Rapat pengharmonisasian, pembulatan, dan pemantapan konsepsi yang digelar secara virtual.

PEKANBARU, SINURBERITA.COM – Kantor Wilayah Kementerian Hukum (Kanwil Kemenkum) Riau mengawal proses perubahan Peraturan Daerah (Perda) Nomor 2 Tahun 2024 tentang Pajak Daerah dan Retribusi Daerah melalui rapat pengharmonisasian, pembulatan, dan pemantapan konsepsi yang digelar secara virtual, Jumat (5/6/2026).

Kegiatan tersebut menjadi bagian dari upaya memastikan rancangan regulasi daerah yang disusun Pemerintah Provinsi Riau selaras dengan peraturan perundang-undangan yang berlaku serta mampu menjawab kebutuhan pembangunan dan pengelolaan fiskal daerah yang terus berkembang.

Rapat dibuka oleh Kepala Divisi Peraturan Perundang-undangan dan Pembinaan Hukum (P3H) Kanwil Kemenkum Riau, Yeni Nel Ikhwan. Pengharmonisasian dilakukan sebagai tindak lanjut atas permohonan Pemerintah Provinsi Riau melalui Sekretaris Daerah untuk memperoleh masukan dan penyempurnaan terhadap rancangan perubahan perda tersebut.

Baca juga: BPJPH Gelar Sosialisasi Wajib Halal di 2.183 Titik, Raih Rekor MURI

Kepala Kanwil Kemenkum Riau, Rudy Hendra Pakpahan, menegaskan pentingnya proses harmonisasi dalam pembentukan produk hukum daerah agar setiap regulasi yang dihasilkan memiliki kepastian hukum, memberikan manfaat, serta menjunjung prinsip keadilan.

“Pengharmonisasian menjadi tahapan penting untuk memastikan regulasi daerah tidak bertentangan dengan peraturan yang lebih tinggi dan dapat diimplementasikan secara efektif,” ujarnya.
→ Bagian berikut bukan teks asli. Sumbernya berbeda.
-- ==== Sys2Proof/Machine/JobRun.lean ====
section
/-! DEFINITION. How the stages of jobs end, their release in order, the sinks and the completion of jobs (R283, R300 to R310,
R369, R370, R429, R500). -/

namespace Sys2Proof.Machine

/-! ### Handles (R284 to R287) -/

/-- The generation of a slot: drawn at the start of its epoch, from 1 to 16,383 (R287). -/
def genOf (s : State) (slot : Nat) : Nat :=
  (tabGet s.chn.gens slot).getD ((Config.drbg (2 ^ 64 + s.chn.epoch * 2 ^ 15 + slot)).toNat % 16383 + 1)

/-- The handle of a live channel. -/
def handleOf (s : State) (slot : Nat) : Nat := genOf s slot * 2 ^ 18 + slot

/-- The slot that a handle names for a tenant (R286); a channel being destroyed, or a Query's, resolves no more (R308,
R315). -/
def resolve (s : State) (tenant : Nat) (h : Dword) : Option Nat :=
  let slot := fld h 0 14
  match channelAt s slot with
  | none => none
  | some c =>
    if fld h 14 4 = 0 ∧ fld h 18 14 = genOf s slot ∧ c.tenant = tenant ∧ c.dying.isNone ∧ !c.temp then some slot else none

/-! ### Ending a stage -/

/-- What an engine has given: whether it has ended, its output and its failure. -/
structure StageOut where
  ok  : Bool
  out : List Byte
  err : Option Status

/-- A cipher stage: its units' outputs in order (R409); a GCM stage that fails releases nothing (R405). -/
def cipherOut (b : Job) (r : CipherRun) : StageOut :=
  let units := if r.gcm then 1 else xtsUnits b.input.length
  { ok := r.out == 0 && (r.failed.isSome || decide (units ≤ r.next))
    out := if r.gcm && r.failed.isSome then [] else (r.parts.map (·.2)).foldl (· ++ ·) []
    err := match r.failed with
      | some f => some f
      | none => if !r.gcm && xtsShort b.input.length then some stLengthMismatch else none }

/-- The history that a raw-form codec stage starts with (R369). -/
def histOf (s : State) (b : Job) : List Byte :=
  if streamHeaded s 4 b.slot then ((channelAt s b.slot).map (fun c => tabAt [] c.ctx b.stage)).getD [] else []

/-- The members of a compress stage in the raw form so far (R369): their bytes, the history of the next, the original bytes of
this input since its last member with CONT 0, and the original bytes since the last member with CONT 0 of the channel. -/
structure RawOut where
  out   : List Byte
  hist  : List Byte
  own   : List Byte
  since : Option Nat

/-- One piece more: it continues the chain until `reset` bytes of original have passed. -/
def rawPiece (stream : Bool) (reset : Nat) (a : RawOut) (p : List Byte) : RawOut :=
  let cont := stream && (match a.since with | some n => decide (n < reset) | none => false)
  let own := if cont then a.own ++ p else p
  { out := a.out ++ rawMemberOf cont a.hist p, hist := lastHist own, own := own
    since := some (if cont then a.since.getD 0 + p.length else p.length) }

/-- A compress stage of a job in the raw form. -/
def compressRaw (s : State) (b : Job) : RawOut :=
  let since := (channelAt s b.slot).bind (fun c => tabGet c.ctxBytes b.stage)
  (compressPieces b.input).foldl (rawPiece (streamHeaded s 4 b.slot) (resetMib s * 1048576))
    { out := [], hist := histOf s b, own := [], since := since }

/-- The chain's output so far in a raw-form decompress stage, for the history it carries (R369). -/
def decodeHist : Nat → Nat → List Byte → List Byte → List Byte
  | 0, _, hist, _ => hist
  | f + 1, pos, hist, inp =>
    match inp with
    | [] => hist
    | b :: _ =>
      if b = 0 then decodeHist f (skipPad pos inp).1 hist (skipPad pos inp).2
      else
        match rawMember hist inp with
        | .error _ => hist
        | .ok (o, rest) => decodeHist f (pos + (inp.length - rest.length)) (chainHist hist (leAt inp 2 1 = 1) o) rest

/-- A codec stage: its output and failure (R348, R350, R359). -/
def codecOut (s : State) (b : Job) (d : StageDef) : StageOut :=
  let of (r : Decoded) : StageOut := { ok := true, out := r.out, err := r.err.map codecStatus }
  if d.kind = 2 then (if d.param % 4 = 1 then of (decompressGzip b.input) else of (decompressRaw (histOf s b) b.input))
  else if d.param % 4 = 2 then of (hatchEncode b.input)
  else if d.param % 4 = 1 then { ok := true, out := ((compressPieces b.input).map gzipMemberOf).foldl (· ++ ·) [], err := none }
  else { ok := true, out := (compressRaw s b).out, err := none }

/-- Whether a codec stage's pieces have had a unit. -/
def codecServed (s : State) (j : Nat) : Bool := s.codec.uses.any (fun x => x.job == j && x.unit.isSome)

/-- The outputs of the pieces of a lane stage in source order, to the first that failed. -/
def laneOuts (l : LaneJob) : List Byte := ((l.outs.filter (fun e => e.1 ≤ l.failAt)).map (·.2)).foldl (· ++ ·) []

/-- A lane stage: its pieces' outputs, or the merger's records once every piece has ended; of aggregates a failed stage emits
none (R335, R338). -/
def laneOut (s : State) (j : Nat) : StageOut :=
  match tabGet s.lanes.jobs j with
  | none => { ok := true, out := [], err := none }
  | some l =>
    let p := parseLane l.image
    { ok := l.left == 0
      out := if p.output = 1 then (if l.failed.isSome then [] else emitTable (aggType p) (aggFreeNow s) s.freeCount l.table)
        else laneOuts l
      err := l.failed }

/-- The output of a stage. -/
def stageOut (s : State) (j : Nat) (b : Job) (d : StageDef) : StageOut :=
  if d.kind = 1 ∨ d.kind = 8 then
    (match b.cipher with | some r => cipherOut b r | none => { ok := false, out := [], err := none })
  else if d.kind = 2 ∨ d.kind = 6 then
    (if codecServed s j then codecOut s b d else { ok := false, out := [], err := none })
  else if d.kind = 3 then laneOut s j
  else if d.kind = 5 then { ok := (b.im.map (·.done)).getD false, out := b.output, err := b.failed }
  else if d.kind = 7 then
    match msgOf s (.stage j b.stage) with
    | some m =>
      { ok := m.done || m.ctxErr, out := if d.param / 4 % 4 = 0 then b.input ++ m.result else b.input
        err := if m.ctxErr then some stEngineFault else none }
    | none => { ok := false, out := [], err := none }
  else { ok := true, out := b.input, err := none }

/-- What a stage's engine leaves behind besides its output: the histories of R369, the key of a derive stage (R429), the
events of R351 and R367. -/
def stageEffects (s : State) (j : Nat) (b : Job) (d : StageDef) (r : StageOut) : State :=
  let stream := streamHeaded s 4 b.slot
  let save (t : State) (h : List Byte) (n : Option Nat) : State :=
    { updChannel t b.slot (fun c => { c with
        ctx := tabPut c.ctx b.stage h
        ctxBytes := match n with | some k => tabPut c.ctxBytes b.stage k | none => c.ctxBytes }) with
      codec := { t.codec with saves := Nat.min 65535 (t.codec.saves + 1) } }
  if d.kind = 2 then
    if r.err.isSome then raiseIf (r.err != some stEngineFault) s evCdc 1
    else if stream && d.param % 4 = 0 then save s (decodeHist (b.input.length + 1) 0 (histOf s b) b.input) none
    else s
  else if d.kind = 6 then
    if r.err.isSome then raiseIf (r.err != some stEngineFault) s evCdc 2
    else if stream && d.param % 4 = 0 then save s (compressRaw s b).hist (compressRaw s b).since
    else s
  else if d.kind = 7 && d.param / 4 % 4 = 1 then
    match msgOf s (.stage j b.stage) with
    | some m => updJob s j (fun y => { y with derives := y.derives ++ [(d.param / 16, m.alg.toNat, m.result)] })
    | none => s
  else if d.kind = 3 then { s with freeCount := s.freeCount + 1 }
  else s

/-- Releases a CODE segment for a job; it is freed with the last job that runs on it (log 45). -/
def leaveCode (s : State) (j : Nat) (m : ImStage) : State :=
  let key := m.prog * 8 + m.island
  match tabGet s.sch.codes key with
  | none => s
  | some c =>
    if (c.jobs.erase j).isEmpty then
      let s1 := freeRegion s c.region
      { s1 with sch := { s1.sch with codes := tabDel s1.sch.codes key } }
    else { s with sch := { s.sch with codes := tabPut s.sch.codes key { c with jobs := c.jobs.erase j } } }

/-- Channel flows that no job of their channel is running any more are returned (R499). -/
def returnFlows (s : State) (slot : Nat) : State :=
  match channelAt s slot with
  | none => s
  | some c =>
    let busy (k : Nat) : Bool := c.jobs.any (fun i => ((jobAt s i).map (fun e => e.stage == k && e.running)).getD false)
    (c.flows.filter (fun e => !busy e.1)).foldl (fun t e =>
      updChannel (setFlow t e.2 { flowAt t e.2 with chan := none }) slot (fun x => { x with flows := tabDel x.flows e.1 })) s

/-- Everything that a job holds in its stage's engines let go, and zeroed where R517 and R514 say so. -/
def clearEngine (s : State) (j : Nat) (b : Job) : State :=
  let s1 := killStage s j
  let s2 := match b.im with
    | some m => leaveCode (freeRegions s1 m.regions) j m
    | none => s1
  let s3 := freeRegions s2 b.regions
  let s4 := { s3 with
    codec := { s3.codec with uses := s3.codec.uses.filter (fun x => x.job ≠ j) }
    lanes := { s3.lanes with
      queue := s3.lanes.queue.filter (fun p => p.job ≠ j), jobs := tabDel s3.lanes.jobs j
      lanes := s3.lanes.lanes.map (fun e => (e.1, if (e.2.piece.map (·.job)) = some j then { e.2 with piece := none } else e.2)) }
    cry := { s3.cry with
      burin := s3.cry.burin.map (fun e => (e.1, { e.2 with queue := e.2.queue.filter (fun q => q.job ≠ j) })) } }
  let s5 := closeMsg s4 (.stage j b.stage)
  let s6 := updJob s5 j (fun y => { y with im := none, cipher := none, regions := [] })
  fillCodec (fillCodec (fillCodec (if b.cipher.isSome then forgetKeys s6 else s6) .comp) .dec) .henc
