/-- PAGE_READ_DONE (R131): a transfer ends, and its codeword goes to decoding. It decodes, or the read climbs the ladder. A
transfer that belongs to no read changes nothing. -/
def execPageReadDone (r : PageRead) (s : State) : Out :=
  let key := cwKey r.die r.block r.page r.cw
  match readOf (freshOverride s (key / 32768)) r.purpose key with
  | some q =>
    .next (readResult (if s.ftl.reads.contains q then s else freshOverride s (key / 32768)) q (senses q.step) r.outcome)
  | none => .next s

/-! ### The Stipple on flash (R150 to R153) -/

/-- Whether the Stipple runs: not in PS3 or PS4 (R153), not before the checkers have passed their tests (R147), not after the loss
of both Etch dies (R613). -/
def stippleRuns (s : State) : Bool := s.power.started && s.power.tested && s.power.pstate < 3 && !s.ftl.stopped

/-- The order of the flash pass: by block and page, and within them die by die, so that it is spread over all channels (DESIGN
CHOICE, log 131). -/
def patrolKey (m : Nat × Nat) (page : Nat) : Nat := (m.2 * 8192 + page) * 2048 + m.1

/-- Whether a block is patrolled: it is not being erased, and its die can be read. -/
def patrolled (s : State) (m : Nat × Nat) : Bool :=
  let st := (blockAt s (blockKey m.1 m.2)).st
  (st == blkOpen || st == blkClosed || st == blkFailing) && !dieLost s m.1

/-- The blocks that the flash pass covers, with the pages programmed of each. -/
def patrolBlocks (s : State) : List ((Nat × Nat) × Nat) :=
  (s.ftl.swaths.map (fun w => (w.members.filter (patrolled s)).map (fun m => (m, w.next)))).foldl (· ++ ·) []

/-- The pages that the pass covers. -/
def patrolPages (s : State) : Nat := (patrolBlocks s).foldl (fun a b => a + b.2) 0

/-- The first page of the pass at or after a position: its place and its key. -/
def patrolFrom (s : State) (pos : Nat) : Option ((Nat × Nat) × Nat) :=
  let first (b : (Nat × Nat) × Nat) : Option ((Nat × Nat) × Nat) :=
    let page := (List.range b.2).find? (fun p => decide (pos ≤ patrolKey b.1 p))
    page.map (fun p => (b.1, p))
  ((patrolBlocks s).filterMap first).foldl (fun a x =>
    match a with
    | none => some x
    | some y => if patrolKey x.1 x.2 < patrolKey y.1 y.2 then some x else a) none

/-- The page that the Stipple reads next: behind the last one the pass begins again. -/
def nextPatrol (s : State) : Option ((Nat × Nat) × Nat) :=
  match patrolFrom s s.pcs.patrol with
  | some p => some p
  | none => patrolFrom s 0

/-- Picoseconds of bus time for a page: its bytes at the channel's rate, and 55 ns (R93). -/
def rateMts (step : Nat) : Nat := ([800, 1600, 2400, 3600, 4800, 6400, 8000][step]?).getD 800
def pageBusPs (s : State) (die : Nat) : Nat :=
  (dieAt s die).params.pageBytes * 1000000 / rateMts (chanAt s (die / 16)).rate.toNat + 55000

/-- PCS_SCRUB_CFG and PCS_SCRUB_CFG2: the passes in ticks, and the cap in percent. -/
def dramPass (s : State) : Nat := Nat.max 1 (regFld s 0xA00040 0 16) * 3600 * secTicks
def flashPass (s : State) : Nat := Nat.max 1 (regFld s 0xA00040 16 16) * 3600 * secTicks
def flashCap (s : State) : Nat := within 1 20 (regFld s 0xA00044 8 8)

/-- The ticks that the flash pass takes at the cap on the channel that has the most to read (R150). -/
def flashNeed (s : State) : Nat :=
  let on (ch : Nat) : Nat :=
    ((patrolBlocks s).filter (fun b => b.1.1 / 16 == ch)).foldl (fun a b => a + b.2 * pageBusPs s b.1.1) 0
  (setOfNats ((patrolBlocks s).map (fun b => b.1.1 / 16))).foldl (fun m ch => Nat.max m (on ch * 100 / flashCap s / 1000)) 0

/-- Whether the cap keeps the pass from ending in time, and the ticks between two patrol reads: the pass is evenly paced, at the cap
where that is slower (R150). -/
def flashLags (s : State) : Bool := decide (flashPass s < flashNeed s)
def patrolGap (s : State) : Nat := Nat.max (flashPass s) (flashNeed s) / Nat.max 1 (patrolPages s)

/-- Whether a patrol read makes its block a refresh candidate (R152). -/
def refreshDueFor (s : State) (b : BlockRec) (v : ReadVerdict) (o : DecodeOutcome) : Bool :=
  let days := regFld s 0xA00044 16 16
  let bits := match o with
    | .converged n _ => n
    | .failed _ _ => 0
  v ≠ .taken || decide (regFld s 0xA00044 0 8 < bits)
    || (decide (0 < days) && decide (days * 86400 < now s / secTicks - b.progTime))

/-- One codeword of a patrol read; its data is discarded (R151), and its block may become a refresh candidate. Of the page's four
the first counts the array read. -/
def patrolWord (die block page : Nat) (os : List DecodeOutcome) (s : State) (i : Nat) : State :=
  match os[i]? with
  | none => s
  | some o =>
    let q := ownRead s .patrol (cwKey die block page i)
    let due := refreshDueFor s (blockAt s (blockKey die block)) (readVerdict s q o) o
    let s1 := readResult s q (if i = 0 then 1 else 0) o
    if due then addWork s1 { prio := 4, die := die, block := block, whole := false } else s1

/-- STIPPLE_PATROL_READ (R150): the next page of the pass is read, once its time has come, and its codewords go to decoding, the first
with outcome `o`; FLASH_LAG and SCRUB_LAG report that the cap keeps the pass from ending in time. -/
def execStipplePatrolRead (die block page : Nat) (o : DecodeOutcome) (rest : List DecodeOutcome) (s : State) : Out :=
  let due := s.pcs.patrolAt = 0 || decide (s.pcs.patrolAt + patrolGap s ≤ now s)
  if !stippleRuns s || !chanServed s (die / 16) || nextPatrol s ≠ some ((die, block), page) || !due || readWay s die ≠ .direct then .next s
  else
    let lag := flashLags s
    let s1 := raiseIf (lag && !s.pcs.flashLag)
      { s with pcs := { s.pcs with flashLag := lag, patrol := patrolKey (die, block) page + 1, patrolAt := now s } } evPcs 8
    .next ((List.range 4).foldl (patrolWord die block page (o :: rest)) (freshOverride s1 (blockKey die block)))
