/-- Whether one candidate goes before another that came earlier: a lower class, then a stronger rank (R531, R542). -/
def goesBefore (s : State) (a : Nat) (x y : Waiting) : Bool :=
  let cx := classOf s a x
  let cy := classOf s a y
  decide (cx < cy) || (cx == cy && decide (arbRank s a x.req.requester < arbRank s a y.req.requester))

/-- The winner of a decision: of equals, the oldest (R531, R543). -/
def winnerOf (s : State) (a sub : Nat) : Option Waiting :=
  (candidates s a sub).foldl (fun best w =>
    match best with
    | none => some w
    | some b => if goesBefore s a w b then some w else best) none

/-- The requests that the winner's grant takes with it: on DRAM up to 7 further of its port and class in its row (R531). -/
def grantOf (s : State) (a sub : Nat) (w : Waiting) : List Waiting :=
  if a < 8 then
    w :: (((candidates s a sub).filter (fun x =>
      x != w && x.req.requester == w.req.requester && classOf s a x == classOf s a w && x.req.bank == w.req.bank
        && x.req.row == w.req.row)).take 7)
  else [w]

/-- The beats of a grant (R541). -/
def grantBeats (a : Nat) (g : List Waiting) : Nat :=
  if a < 8 then g.length
  else if a < 24 then 1
  else within 1 32 ((g.head?.map (fun w => w.req.beats)).getD 1)

/-! ### Activations (R536 to R538) -/

/-- The pair with the lowest count, and the leader: the highest count, on a tie the lowest port (R536). -/
def lowestPair (l : List (Nat × Nat × Nat)) : Option (Nat × Nat × Nat) :=
  l.foldl (fun b p => match b with
    | none => some p
    | some q => if p.2.2 < q.2.2 then some p else b) none
def leaderOf (l : List (Nat × Nat × Nat)) : Option (Nat × Nat × Nat) :=
  l.foldl (fun b p => match b with
    | none => some p
    | some q => if q.2.2 < p.2.2 || (q.2.2 == p.2.2 && decide (p.1 < q.1)) then some p else b) none

/-- The tracked pairs after an activation by a pair. -/
def trackPair (l : List (Nat × Nat × Nat)) (port tag : Nat) : List (Nat × Nat × Nat) :=
  if l.any (fun p => p.1 == port && p.2.1 == tag) then
    l.map (fun p => if p.1 = port ∧ p.2.1 = tag then (port, tag, p.2.2 + 1) else p)
  else if l.length < 4 then l ++ [(port, tag, 1)]
  else
    match lowestPair l with
    | some m => l.erase m ++ [(port, tag, m.2.2 + 1)]
    | none => [(port, tag, 1)]

/-- DRC_CH_RH_STATUS of a leader. -/
def rhStatus (port tag bank : Nat) : Dword := dwordOf (place port 0 4 + place tag 4 11 + place bank 16 7)

/-- An activation of a bank for a request: it is counted, and at ACT_LIMIT the leader is held, at twice it every request
(R537). The rolling count pays for an RFM at the threshold declared (R538). -/
def activate (s : State) (ch : Nat) (q : ArbReq) : State :=
  let b := rhBank s ch q.bank
  let pairs := trackPair b.pairs q.requester q.tenant
  let n := b.count + 1
  let lim := actLimit s ch
  let throttle := decide (lim ≤ n) && b.held.isNone
  let hold := decide (2 * lim ≤ n) && !b.all
  let lead := leaderOf pairs
  let raa := match Config.rfmThreshold ch with
    | some t => if t ≤ b.raa + 1 then b.raa + 1 - t else b.raa + 1
    | none => 0
  let s1 := updBank s ch q.bank (fun x => { x with
    count := n, pairs := pairs, raa := raa, all := x.all || hold
    held := if throttle then lead.map (fun p => (p.1, p.2.1)) else x.held })
  let s2 := match throttle, lead with
    | true, some p => setReg (raise s1 evDrc 1) (0x400008 + (ch + 1) * 0x10000) (rhStatus p.1 p.2.1 q.bank)
    | _, _ => s1
  raiseIf hold s2 evDrc 2

/-- Counts and holds of a channel restart (R536, R537). -/
def endWindow (s : State) (ch : Nat) : State :=
  updDchan s ch (fun c => { c with banks := c.banks.map (fun e => (e.1, { e.2 with count := 0, pairs := [], held := none, all := false })) })

/-! ### Decisions (R543, R544) -/

/-- An access performed by a grant: one with a tenant's tag must lie in a region of the tenant with the right (R513). -/
def checkAccess (a : Nat) (s : State) (w : Waiting) : State :=
  let x := if w.req.write then Right.write else Right.read
  let ok :=
    if a < 8 then accessOk s w.req.tenant 0 (w.req.line / 64) (w.req.line / 64) x
    else if 16 ≤ a ∧ a < 24 then accessOk s w.req.tenant (8 + (a - 16)) (w.req.line / 64) (w.req.line / 64) x
    else true
  if ok then s else denied s

/-- What a grant's reads of DRAM lines meet (R139, R140, R142, R143). -/
def checkLine (a : Nat) (s : State) (w : Waiting) : State :=
  if a < 8 && !w.req.write then lineFound s a (channelLine s w.req.line) w.req.found else s

/-- A grant begins: its requests leave the wait, and on DRAM their row is activated. -/
def beginGrant (s : State) (a sub : Nat) (w : Waiting) : State :=
  let g := grantOf s a sub w
  let s1 := updArb s a (fun x => { x with
    waiting := g.foldl (fun l y => l.erase y) x.waiting, lastHold := w.req.requester
    grants := tabPut x.grants sub { w.req with beats := grantBeats a g }, frames := x.frames + 1 })
  let s2 := if a < 8 then activate s1 a w.req else s1
  refillPorts (g.foldl (checkLine a) (g.foldl (checkAccess a) s2)) a

/-- A refresh of a rank issued: the rolling counts of its banks pay for one RFM (R538). -/
def issueRefresh (s : State) (ch rank : Nat) : State :=
  match Config.rfmThreshold ch with
  | some t => updDchan s ch (fun c => { c with
      banks := c.banks.map (fun e => (e.1, if e.1 / 64 = rank then { e.2 with raa := e.2.raa - t } else e.2)) })
  | none => s

/-- An idle DRAM channel issues its postponed refreshes and pulls in up to 4 more of each rank; how many is free (R535,
log 3). -/
def idleRefresh (s : State) (ch : Nat) : State :=
  let n := (freeNow s).toNat % 5
  let c := dchanAt s ch
  let pulled := (if c.ranks2 then [0, 1] else [0]).map (fun r => (r, Nat.min 4 (Nat.max n (tabAt 0 c.pulled r))))
  let again (r : Nat) : Nat := tabAt 0 c.postponed r + (tabAt 0 pulled r - tabAt 0 c.pulled r)
  let s1 := ((pulled.map (·.1)).flatMap (fun r => List.replicate (again r) r)).foldl (fun t r => issueRefresh t ch r) s
  takeFree (updDchan s1 ch (fun c => { c with postponed := [], pulled := pulled }))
Dalam pembahasan, Tim Jabatan Fungsional Tertentu (JFT) Perancang Peraturan Perundang-undangan Kanwil Kemenkum Riau melakukan kajian menyeluruh terhadap substansi perubahan perda. Telaah tersebut mencakup kesesuaian norma dengan regulasi nasional, efektivitas pengaturan, hingga potensi tumpang tindih aturan yang dapat menghambat pelaksanaan kebijakan di lapangan.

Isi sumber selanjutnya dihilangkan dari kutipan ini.